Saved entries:
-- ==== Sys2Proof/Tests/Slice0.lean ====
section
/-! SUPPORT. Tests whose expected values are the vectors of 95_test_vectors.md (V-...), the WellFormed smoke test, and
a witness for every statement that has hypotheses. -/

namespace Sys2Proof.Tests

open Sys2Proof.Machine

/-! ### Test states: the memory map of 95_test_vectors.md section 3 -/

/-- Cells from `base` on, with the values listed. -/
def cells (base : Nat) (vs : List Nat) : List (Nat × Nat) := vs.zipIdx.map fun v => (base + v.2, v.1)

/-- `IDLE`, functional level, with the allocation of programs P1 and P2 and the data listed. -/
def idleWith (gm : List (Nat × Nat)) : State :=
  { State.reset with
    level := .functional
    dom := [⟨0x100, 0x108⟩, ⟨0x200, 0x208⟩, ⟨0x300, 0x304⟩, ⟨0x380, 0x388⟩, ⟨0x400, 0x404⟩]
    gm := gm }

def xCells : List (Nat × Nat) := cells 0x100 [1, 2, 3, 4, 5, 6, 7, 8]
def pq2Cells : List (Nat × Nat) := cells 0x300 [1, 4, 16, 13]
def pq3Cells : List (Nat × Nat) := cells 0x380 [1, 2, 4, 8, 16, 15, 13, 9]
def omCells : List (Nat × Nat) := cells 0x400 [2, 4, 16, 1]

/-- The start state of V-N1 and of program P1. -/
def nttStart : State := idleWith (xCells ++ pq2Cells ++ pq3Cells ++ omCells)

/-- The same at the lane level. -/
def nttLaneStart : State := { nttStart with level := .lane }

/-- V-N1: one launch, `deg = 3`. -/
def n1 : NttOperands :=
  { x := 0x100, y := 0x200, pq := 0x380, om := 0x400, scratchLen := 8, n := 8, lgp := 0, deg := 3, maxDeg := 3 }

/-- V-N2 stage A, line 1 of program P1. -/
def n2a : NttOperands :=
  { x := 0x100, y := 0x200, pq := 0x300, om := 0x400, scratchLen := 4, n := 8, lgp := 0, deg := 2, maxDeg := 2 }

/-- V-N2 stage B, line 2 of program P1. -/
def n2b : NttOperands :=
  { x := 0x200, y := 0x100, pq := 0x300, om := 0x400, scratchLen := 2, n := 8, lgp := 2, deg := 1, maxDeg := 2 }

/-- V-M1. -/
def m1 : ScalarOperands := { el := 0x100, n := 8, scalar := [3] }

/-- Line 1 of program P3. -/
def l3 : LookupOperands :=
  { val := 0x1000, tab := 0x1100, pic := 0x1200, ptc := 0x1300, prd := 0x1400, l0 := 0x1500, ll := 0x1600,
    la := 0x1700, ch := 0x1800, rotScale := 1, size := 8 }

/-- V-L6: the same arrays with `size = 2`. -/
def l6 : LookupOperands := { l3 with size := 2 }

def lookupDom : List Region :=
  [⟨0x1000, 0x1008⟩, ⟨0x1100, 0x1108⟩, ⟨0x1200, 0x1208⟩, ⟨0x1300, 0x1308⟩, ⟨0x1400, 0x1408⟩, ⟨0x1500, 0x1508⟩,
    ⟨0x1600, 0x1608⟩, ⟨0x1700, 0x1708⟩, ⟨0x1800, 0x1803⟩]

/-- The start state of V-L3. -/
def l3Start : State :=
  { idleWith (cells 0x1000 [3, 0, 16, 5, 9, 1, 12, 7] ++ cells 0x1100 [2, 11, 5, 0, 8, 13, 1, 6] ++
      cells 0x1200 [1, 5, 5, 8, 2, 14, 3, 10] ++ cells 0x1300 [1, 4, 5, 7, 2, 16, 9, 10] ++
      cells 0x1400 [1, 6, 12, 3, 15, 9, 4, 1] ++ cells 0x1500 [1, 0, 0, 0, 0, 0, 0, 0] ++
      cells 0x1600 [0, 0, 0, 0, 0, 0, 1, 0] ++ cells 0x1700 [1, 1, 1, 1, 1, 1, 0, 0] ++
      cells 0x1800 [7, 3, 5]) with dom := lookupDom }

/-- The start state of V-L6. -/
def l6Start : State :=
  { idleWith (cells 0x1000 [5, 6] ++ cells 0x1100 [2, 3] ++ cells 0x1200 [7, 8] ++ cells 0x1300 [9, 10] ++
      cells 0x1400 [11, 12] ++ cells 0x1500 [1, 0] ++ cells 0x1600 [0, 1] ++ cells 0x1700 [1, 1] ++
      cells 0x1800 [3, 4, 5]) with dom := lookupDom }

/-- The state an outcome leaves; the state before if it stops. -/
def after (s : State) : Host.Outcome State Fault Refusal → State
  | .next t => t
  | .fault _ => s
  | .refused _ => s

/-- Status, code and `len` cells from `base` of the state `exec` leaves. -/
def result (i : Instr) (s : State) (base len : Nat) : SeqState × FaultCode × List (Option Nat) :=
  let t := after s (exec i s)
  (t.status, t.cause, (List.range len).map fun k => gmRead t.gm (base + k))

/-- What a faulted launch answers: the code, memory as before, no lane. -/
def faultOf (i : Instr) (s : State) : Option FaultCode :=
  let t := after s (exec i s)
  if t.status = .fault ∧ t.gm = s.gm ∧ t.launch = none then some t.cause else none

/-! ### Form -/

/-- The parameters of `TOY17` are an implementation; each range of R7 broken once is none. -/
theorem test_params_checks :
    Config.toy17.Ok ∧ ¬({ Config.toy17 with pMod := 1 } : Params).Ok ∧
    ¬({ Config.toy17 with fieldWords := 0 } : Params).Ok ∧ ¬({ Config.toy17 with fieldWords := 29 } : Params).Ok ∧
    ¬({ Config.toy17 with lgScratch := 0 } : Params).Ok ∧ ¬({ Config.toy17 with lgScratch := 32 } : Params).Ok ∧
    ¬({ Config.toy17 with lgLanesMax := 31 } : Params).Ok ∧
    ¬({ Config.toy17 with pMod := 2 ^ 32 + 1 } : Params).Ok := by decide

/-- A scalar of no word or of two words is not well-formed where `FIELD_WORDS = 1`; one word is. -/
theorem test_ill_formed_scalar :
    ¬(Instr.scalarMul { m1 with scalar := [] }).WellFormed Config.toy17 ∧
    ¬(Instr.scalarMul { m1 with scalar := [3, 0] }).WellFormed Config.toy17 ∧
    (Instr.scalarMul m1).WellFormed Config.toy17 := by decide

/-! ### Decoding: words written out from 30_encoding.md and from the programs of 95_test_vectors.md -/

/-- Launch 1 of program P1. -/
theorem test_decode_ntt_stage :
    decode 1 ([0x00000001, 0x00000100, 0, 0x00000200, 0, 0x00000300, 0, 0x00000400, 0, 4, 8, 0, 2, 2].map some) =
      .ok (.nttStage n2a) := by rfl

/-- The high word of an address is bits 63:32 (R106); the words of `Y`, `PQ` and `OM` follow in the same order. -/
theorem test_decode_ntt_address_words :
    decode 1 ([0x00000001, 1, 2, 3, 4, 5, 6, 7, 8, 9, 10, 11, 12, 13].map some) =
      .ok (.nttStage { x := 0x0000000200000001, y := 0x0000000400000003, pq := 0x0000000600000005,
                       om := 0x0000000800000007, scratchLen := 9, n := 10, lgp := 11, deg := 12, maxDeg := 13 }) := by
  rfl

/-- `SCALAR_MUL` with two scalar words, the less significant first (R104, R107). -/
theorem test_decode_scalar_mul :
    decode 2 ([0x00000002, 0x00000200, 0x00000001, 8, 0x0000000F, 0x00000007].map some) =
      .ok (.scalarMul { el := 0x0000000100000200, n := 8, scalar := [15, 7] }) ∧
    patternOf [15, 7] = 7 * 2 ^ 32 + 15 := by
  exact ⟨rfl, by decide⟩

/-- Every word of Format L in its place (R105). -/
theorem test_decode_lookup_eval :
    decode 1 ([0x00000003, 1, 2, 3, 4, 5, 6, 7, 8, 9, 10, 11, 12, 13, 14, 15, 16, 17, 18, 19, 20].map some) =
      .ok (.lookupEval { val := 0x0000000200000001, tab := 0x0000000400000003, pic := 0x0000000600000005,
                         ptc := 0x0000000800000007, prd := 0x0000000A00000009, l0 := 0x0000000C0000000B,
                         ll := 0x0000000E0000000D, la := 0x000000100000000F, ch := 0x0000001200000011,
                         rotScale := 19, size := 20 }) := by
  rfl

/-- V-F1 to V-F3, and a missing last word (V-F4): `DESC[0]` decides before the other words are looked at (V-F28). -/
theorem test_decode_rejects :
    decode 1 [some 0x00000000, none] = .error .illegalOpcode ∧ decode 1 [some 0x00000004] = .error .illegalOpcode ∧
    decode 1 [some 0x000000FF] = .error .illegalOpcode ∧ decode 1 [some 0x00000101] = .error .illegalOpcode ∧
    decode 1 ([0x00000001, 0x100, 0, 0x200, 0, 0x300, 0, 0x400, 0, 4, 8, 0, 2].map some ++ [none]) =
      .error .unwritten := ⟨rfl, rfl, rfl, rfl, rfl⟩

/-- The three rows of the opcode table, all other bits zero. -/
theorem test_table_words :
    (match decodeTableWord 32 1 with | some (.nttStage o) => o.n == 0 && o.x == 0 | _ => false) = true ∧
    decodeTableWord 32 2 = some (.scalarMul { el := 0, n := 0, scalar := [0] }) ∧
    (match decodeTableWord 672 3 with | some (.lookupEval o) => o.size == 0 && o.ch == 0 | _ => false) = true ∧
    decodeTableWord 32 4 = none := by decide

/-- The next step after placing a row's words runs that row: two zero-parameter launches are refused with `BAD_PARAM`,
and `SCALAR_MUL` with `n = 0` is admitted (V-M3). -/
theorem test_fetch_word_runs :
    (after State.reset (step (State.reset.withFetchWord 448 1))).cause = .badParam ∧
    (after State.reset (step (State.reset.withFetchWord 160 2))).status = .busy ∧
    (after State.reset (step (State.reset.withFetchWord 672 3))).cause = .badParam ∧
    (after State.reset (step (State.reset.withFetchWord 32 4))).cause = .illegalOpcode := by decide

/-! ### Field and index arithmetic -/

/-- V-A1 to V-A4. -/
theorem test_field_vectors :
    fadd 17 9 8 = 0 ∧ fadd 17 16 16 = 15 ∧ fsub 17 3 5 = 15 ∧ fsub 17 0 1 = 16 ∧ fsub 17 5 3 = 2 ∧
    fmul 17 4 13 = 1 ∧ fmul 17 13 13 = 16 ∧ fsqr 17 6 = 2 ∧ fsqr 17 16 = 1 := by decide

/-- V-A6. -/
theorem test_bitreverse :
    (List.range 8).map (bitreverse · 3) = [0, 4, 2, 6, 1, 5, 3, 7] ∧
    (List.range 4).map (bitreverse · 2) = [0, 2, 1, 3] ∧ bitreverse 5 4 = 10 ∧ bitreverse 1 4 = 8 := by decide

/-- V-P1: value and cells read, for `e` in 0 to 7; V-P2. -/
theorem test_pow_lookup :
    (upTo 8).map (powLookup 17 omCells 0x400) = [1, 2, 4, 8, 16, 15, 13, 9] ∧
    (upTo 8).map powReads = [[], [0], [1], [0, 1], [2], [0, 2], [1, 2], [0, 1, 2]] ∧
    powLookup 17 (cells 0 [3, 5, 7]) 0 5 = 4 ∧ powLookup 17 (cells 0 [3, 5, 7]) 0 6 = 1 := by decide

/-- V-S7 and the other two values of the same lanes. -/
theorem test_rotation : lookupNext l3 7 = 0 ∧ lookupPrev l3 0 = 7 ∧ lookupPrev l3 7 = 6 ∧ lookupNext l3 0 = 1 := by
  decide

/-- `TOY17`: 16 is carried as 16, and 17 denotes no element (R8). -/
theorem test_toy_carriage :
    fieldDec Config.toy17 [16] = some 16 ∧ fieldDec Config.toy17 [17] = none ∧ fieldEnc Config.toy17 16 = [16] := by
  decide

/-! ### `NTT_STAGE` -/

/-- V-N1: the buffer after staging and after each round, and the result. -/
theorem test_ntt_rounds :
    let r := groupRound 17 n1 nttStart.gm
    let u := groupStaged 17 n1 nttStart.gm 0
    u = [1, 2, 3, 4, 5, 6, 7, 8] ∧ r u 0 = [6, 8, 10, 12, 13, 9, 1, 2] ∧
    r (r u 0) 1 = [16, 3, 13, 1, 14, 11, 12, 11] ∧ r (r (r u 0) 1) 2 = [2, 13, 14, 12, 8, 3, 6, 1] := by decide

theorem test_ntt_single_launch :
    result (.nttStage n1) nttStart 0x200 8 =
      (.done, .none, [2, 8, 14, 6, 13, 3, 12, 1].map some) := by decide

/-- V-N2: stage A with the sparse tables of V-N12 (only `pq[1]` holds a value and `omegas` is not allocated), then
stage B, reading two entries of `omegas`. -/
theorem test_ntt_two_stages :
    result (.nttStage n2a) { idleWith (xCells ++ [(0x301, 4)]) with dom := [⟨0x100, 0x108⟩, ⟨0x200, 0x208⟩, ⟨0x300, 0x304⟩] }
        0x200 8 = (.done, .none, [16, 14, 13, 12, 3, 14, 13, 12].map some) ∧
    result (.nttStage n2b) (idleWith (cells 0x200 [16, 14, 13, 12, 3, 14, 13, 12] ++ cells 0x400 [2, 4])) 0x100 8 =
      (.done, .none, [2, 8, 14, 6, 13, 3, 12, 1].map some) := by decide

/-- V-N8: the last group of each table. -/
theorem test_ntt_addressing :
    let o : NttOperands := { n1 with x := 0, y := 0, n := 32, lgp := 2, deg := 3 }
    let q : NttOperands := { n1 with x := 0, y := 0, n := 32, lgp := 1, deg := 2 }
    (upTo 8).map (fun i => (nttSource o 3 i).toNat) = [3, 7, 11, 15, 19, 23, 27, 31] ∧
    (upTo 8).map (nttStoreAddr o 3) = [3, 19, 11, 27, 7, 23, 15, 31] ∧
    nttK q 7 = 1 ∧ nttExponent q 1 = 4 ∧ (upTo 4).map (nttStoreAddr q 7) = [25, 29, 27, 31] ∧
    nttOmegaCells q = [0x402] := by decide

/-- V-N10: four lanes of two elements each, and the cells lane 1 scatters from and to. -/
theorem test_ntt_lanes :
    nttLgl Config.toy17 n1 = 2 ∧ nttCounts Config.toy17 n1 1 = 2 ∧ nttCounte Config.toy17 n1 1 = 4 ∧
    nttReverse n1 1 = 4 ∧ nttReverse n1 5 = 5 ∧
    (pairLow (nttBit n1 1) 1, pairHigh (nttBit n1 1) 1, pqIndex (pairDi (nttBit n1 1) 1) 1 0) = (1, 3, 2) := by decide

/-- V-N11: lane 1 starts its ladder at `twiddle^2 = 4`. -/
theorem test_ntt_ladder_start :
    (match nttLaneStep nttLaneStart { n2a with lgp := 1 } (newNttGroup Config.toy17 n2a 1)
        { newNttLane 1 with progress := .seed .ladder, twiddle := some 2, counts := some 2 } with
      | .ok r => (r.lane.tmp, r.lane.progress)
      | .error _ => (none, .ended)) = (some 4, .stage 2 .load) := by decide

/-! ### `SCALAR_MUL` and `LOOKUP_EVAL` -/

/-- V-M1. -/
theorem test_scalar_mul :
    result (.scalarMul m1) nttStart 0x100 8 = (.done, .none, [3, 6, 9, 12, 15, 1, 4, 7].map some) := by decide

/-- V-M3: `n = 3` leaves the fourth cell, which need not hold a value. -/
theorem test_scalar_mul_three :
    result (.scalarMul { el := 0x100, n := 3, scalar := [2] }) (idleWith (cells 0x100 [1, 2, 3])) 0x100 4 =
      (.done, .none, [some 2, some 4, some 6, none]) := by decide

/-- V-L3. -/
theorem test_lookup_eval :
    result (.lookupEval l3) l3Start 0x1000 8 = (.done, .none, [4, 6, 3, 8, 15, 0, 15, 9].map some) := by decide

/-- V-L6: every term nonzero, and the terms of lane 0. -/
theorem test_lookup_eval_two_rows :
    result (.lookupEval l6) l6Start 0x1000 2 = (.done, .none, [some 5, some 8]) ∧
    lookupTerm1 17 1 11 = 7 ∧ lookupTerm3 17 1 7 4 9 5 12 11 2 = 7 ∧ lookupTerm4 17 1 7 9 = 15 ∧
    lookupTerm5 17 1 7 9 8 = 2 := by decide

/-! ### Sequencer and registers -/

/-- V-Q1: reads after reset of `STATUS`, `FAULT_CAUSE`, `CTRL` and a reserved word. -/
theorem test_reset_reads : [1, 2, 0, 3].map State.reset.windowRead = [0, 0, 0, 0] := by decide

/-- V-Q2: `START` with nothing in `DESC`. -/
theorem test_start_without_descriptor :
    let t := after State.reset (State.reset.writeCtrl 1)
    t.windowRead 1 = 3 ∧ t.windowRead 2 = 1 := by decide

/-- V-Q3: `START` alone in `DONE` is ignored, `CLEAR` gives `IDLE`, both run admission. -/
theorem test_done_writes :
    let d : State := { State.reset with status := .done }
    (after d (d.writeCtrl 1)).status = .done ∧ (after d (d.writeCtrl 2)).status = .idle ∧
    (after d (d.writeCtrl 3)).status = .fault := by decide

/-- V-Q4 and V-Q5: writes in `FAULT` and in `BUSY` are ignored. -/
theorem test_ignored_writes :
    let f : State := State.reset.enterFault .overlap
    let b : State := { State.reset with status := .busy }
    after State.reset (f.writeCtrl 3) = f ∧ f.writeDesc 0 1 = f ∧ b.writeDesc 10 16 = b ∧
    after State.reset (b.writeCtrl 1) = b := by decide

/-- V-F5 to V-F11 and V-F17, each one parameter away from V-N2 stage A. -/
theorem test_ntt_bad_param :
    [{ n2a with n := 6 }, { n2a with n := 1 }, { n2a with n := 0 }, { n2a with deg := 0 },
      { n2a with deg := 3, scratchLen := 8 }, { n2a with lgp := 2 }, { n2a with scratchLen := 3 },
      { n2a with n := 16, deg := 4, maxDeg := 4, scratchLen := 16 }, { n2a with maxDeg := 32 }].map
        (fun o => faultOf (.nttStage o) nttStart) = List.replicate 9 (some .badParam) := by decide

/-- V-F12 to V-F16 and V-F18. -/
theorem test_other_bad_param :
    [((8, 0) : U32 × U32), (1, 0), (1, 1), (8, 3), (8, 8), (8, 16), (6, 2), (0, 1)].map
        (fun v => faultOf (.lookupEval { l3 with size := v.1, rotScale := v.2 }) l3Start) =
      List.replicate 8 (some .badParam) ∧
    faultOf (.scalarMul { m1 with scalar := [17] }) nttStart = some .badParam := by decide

==

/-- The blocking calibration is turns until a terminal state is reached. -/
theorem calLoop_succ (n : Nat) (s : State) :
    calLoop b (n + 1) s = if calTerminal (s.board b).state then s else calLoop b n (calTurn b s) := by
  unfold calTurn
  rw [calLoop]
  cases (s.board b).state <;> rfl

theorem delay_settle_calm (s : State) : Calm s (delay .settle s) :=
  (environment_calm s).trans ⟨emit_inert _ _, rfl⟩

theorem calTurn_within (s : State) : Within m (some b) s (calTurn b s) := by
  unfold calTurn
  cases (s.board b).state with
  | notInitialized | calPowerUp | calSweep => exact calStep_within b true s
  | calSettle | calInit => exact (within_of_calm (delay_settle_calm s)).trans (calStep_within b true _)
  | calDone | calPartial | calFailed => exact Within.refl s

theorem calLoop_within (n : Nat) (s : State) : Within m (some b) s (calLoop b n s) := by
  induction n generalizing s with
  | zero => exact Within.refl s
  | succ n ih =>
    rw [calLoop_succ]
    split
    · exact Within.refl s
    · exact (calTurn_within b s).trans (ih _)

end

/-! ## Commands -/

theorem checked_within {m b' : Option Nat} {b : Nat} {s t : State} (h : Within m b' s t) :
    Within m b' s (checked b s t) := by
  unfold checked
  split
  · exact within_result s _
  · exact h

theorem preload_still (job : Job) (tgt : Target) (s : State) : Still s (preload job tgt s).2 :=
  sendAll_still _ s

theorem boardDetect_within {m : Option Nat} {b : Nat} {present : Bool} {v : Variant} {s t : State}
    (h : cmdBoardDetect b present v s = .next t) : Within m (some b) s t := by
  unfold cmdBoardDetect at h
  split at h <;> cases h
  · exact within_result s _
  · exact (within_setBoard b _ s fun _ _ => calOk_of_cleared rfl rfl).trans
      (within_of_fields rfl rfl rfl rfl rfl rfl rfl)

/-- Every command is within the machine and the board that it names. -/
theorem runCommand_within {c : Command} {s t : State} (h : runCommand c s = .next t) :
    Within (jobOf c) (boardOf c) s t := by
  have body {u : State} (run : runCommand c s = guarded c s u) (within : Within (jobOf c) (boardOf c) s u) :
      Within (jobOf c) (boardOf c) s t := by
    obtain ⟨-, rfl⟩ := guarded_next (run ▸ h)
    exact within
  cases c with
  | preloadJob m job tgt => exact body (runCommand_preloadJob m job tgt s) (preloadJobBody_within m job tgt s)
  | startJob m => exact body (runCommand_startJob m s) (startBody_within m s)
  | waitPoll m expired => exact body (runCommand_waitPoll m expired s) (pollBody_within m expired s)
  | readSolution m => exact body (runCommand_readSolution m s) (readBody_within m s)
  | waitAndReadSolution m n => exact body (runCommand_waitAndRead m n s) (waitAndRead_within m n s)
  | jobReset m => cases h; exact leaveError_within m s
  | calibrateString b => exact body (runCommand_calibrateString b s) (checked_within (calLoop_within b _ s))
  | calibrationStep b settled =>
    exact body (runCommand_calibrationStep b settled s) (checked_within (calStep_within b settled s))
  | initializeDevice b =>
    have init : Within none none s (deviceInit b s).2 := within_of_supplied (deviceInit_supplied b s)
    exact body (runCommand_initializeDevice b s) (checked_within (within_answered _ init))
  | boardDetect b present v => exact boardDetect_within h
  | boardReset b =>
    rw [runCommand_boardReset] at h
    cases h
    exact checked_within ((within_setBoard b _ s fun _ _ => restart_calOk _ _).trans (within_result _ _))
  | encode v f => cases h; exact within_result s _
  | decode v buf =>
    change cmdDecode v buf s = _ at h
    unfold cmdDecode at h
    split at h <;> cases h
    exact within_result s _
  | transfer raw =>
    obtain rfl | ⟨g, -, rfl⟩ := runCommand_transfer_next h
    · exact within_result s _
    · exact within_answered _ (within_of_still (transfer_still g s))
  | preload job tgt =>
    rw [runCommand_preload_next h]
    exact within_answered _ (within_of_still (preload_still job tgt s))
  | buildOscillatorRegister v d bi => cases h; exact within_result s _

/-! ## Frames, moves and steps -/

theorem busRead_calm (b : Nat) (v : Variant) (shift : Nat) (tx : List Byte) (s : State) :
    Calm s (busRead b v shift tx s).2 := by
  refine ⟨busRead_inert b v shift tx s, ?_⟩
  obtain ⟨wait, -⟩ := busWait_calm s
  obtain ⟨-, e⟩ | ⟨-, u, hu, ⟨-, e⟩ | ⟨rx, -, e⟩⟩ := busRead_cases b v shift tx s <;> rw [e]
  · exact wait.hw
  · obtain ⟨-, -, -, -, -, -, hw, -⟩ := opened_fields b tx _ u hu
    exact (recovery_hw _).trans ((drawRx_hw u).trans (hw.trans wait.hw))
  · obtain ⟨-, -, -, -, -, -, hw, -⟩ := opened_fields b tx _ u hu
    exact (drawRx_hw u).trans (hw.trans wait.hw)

TASK DESCRIPTION:
For every line of the records that has the word "size" in it, make a copy.

ANSWER FOR THIS EXERCISE:
    la := 0x1700, ch := 0x1800, rotScale := 1, size := 8 }
/-- V-L6: the same arrays with `size = 2`. -/
def l6 : LookupOperands := { l3 with size := 2 }
                         rotScale := 19, size := 20 }) := by
    (match decodeTableWord 672 3 with | some (.lookupEval o) => o.size == 0 && o.ch == 0 | _ => false) = true ∧
        (fun v => faultOf (.lookupEval { l3 with size := v.1, rotScale := v.2 }) l3Start) =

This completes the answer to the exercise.